***** PROVIDED RECORDS *****
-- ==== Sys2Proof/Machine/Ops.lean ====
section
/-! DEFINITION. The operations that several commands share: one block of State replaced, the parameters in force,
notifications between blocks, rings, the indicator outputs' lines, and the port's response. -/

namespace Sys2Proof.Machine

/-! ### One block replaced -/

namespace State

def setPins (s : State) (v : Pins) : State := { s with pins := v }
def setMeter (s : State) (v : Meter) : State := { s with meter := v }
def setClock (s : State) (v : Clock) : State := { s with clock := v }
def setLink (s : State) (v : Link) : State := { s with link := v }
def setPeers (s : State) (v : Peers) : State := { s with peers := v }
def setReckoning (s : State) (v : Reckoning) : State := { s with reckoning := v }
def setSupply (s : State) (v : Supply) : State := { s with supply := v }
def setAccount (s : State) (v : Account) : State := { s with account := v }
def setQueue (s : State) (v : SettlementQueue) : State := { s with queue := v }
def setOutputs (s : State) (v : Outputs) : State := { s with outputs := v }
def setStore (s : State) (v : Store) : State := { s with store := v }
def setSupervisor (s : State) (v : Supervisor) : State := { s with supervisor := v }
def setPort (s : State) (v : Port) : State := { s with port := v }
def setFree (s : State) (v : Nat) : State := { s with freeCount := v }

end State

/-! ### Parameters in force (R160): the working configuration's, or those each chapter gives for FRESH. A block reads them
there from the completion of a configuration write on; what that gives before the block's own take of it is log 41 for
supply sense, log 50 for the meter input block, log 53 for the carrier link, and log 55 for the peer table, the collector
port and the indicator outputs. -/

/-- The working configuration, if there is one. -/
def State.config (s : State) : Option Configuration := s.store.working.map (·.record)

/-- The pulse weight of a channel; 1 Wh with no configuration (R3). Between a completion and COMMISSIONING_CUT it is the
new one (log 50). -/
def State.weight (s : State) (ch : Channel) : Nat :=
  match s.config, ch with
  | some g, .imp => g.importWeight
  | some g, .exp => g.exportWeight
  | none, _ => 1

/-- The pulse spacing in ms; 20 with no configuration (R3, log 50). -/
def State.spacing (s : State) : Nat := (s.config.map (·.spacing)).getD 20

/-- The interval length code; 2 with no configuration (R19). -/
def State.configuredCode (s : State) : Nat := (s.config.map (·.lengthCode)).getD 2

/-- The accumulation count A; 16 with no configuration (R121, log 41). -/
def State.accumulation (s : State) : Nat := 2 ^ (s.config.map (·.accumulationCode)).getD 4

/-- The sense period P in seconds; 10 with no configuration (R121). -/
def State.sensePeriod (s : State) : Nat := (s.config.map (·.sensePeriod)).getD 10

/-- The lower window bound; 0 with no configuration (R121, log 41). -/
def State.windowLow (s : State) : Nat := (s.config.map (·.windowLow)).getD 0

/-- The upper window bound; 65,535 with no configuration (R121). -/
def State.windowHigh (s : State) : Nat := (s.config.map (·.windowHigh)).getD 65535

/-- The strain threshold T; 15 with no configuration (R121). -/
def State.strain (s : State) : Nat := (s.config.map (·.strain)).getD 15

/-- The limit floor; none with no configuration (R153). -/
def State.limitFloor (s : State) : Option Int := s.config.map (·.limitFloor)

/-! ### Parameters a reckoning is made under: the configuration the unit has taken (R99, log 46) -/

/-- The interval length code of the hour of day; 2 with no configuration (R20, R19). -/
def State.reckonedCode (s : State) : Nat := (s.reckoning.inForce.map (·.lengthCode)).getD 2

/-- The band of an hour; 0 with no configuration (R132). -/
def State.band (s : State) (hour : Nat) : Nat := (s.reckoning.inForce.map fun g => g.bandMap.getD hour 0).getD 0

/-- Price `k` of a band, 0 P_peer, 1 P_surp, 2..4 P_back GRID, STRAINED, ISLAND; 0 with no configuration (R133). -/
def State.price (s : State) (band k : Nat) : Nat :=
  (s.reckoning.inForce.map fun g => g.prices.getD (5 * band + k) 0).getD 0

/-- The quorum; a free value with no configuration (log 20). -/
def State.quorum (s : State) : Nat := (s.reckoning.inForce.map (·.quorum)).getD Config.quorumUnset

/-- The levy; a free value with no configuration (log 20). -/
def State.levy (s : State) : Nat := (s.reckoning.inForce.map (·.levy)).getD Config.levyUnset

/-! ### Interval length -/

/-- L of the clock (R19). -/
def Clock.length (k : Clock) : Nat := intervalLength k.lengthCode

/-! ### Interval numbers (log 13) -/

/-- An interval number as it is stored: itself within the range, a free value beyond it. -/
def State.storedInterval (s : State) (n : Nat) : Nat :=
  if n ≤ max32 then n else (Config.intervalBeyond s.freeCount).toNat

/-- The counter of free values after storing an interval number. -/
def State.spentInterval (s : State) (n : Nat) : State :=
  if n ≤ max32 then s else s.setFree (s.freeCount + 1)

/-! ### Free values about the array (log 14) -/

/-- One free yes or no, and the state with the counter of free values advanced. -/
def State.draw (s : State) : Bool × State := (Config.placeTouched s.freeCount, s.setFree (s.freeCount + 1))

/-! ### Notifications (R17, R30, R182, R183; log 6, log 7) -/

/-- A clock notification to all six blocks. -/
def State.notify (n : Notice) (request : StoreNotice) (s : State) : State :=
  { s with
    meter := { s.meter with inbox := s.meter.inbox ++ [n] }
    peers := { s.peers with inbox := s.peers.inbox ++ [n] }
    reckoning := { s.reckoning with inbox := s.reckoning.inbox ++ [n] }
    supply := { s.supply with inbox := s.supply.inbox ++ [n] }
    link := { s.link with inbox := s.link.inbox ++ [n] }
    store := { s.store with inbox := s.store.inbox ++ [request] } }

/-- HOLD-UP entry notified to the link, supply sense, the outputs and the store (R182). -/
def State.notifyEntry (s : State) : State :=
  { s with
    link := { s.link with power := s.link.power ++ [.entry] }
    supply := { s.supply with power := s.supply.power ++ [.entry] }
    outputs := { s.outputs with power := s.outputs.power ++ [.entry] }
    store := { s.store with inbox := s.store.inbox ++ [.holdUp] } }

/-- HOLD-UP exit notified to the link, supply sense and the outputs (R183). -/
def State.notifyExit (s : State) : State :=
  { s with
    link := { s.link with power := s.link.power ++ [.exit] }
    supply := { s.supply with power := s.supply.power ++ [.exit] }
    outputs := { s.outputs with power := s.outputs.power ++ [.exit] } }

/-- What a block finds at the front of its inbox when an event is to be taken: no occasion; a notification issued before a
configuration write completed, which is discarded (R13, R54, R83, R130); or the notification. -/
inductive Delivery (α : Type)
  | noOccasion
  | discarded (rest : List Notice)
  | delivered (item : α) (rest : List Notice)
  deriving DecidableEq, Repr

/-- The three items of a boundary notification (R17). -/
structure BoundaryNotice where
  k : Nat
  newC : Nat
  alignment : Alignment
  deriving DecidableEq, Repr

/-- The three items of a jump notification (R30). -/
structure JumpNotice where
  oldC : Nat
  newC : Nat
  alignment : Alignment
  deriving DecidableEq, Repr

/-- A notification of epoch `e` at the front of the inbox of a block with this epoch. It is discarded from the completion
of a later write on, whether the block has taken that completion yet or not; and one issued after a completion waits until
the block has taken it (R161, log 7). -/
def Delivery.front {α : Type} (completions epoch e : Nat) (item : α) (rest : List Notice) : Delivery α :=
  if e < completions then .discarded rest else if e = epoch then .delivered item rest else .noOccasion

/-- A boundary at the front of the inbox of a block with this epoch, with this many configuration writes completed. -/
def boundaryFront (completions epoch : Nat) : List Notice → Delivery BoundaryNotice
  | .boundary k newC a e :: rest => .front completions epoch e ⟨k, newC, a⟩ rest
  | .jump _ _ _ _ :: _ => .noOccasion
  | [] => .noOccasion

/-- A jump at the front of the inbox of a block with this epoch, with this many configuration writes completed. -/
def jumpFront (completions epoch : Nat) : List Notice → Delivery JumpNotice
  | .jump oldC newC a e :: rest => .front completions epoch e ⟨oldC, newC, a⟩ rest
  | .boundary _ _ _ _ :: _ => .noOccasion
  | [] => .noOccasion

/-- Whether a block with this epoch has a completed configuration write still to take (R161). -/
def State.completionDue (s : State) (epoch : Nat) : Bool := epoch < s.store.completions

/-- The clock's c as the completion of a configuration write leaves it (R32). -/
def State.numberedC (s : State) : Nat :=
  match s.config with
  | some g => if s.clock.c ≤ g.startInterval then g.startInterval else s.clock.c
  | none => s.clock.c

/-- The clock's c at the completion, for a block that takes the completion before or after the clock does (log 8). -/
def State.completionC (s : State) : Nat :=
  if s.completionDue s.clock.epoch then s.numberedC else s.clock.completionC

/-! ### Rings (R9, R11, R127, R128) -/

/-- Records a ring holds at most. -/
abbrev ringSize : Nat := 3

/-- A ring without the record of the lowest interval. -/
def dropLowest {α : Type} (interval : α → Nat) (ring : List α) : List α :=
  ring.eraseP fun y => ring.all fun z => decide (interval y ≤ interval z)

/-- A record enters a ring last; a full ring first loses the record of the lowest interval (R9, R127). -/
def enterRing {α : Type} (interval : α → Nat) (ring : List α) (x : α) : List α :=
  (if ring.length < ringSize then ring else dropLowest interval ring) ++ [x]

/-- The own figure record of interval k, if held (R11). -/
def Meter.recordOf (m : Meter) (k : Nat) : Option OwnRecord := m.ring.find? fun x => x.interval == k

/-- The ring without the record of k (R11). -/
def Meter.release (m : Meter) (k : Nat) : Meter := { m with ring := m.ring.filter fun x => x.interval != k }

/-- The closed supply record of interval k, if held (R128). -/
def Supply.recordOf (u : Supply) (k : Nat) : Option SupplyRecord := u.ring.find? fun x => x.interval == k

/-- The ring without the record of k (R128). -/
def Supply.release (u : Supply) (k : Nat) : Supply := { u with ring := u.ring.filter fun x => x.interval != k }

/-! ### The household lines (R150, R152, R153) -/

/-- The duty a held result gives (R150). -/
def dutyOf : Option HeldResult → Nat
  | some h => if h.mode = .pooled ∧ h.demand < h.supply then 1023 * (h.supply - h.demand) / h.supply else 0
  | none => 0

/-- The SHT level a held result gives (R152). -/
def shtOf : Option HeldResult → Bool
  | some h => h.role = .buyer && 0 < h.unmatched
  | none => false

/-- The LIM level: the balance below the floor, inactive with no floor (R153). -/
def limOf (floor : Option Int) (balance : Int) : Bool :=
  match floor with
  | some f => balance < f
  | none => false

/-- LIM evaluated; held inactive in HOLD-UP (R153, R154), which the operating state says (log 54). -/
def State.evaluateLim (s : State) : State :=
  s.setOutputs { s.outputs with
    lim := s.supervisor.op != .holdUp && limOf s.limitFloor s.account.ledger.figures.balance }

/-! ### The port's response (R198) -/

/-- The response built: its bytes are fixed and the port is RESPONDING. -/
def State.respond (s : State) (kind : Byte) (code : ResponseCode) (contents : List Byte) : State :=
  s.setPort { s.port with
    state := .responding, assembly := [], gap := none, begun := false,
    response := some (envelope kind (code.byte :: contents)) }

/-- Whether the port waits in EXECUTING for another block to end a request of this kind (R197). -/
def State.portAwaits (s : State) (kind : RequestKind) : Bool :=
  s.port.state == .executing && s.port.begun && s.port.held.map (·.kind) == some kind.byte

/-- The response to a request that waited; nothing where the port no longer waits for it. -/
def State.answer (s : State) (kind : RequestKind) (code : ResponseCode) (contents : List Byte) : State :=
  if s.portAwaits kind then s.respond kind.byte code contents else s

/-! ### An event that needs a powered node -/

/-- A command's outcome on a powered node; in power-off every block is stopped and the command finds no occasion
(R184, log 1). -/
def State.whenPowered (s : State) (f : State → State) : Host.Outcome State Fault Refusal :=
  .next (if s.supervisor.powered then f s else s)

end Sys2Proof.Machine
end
*****
• [PROBLEM]
Look above for the line with "s.outputs.power ++ [.exit]" and the line with "issued before a". Retype those two lines and every line between them exactly, adding nothing.

• [TASK OUTPUT]
    outputs := { s.outputs with power := s.outputs.power ++ [.exit] } }

/-- What a block finds at the front of its inbox when an event is to be taken: no occasion; a notification issued before a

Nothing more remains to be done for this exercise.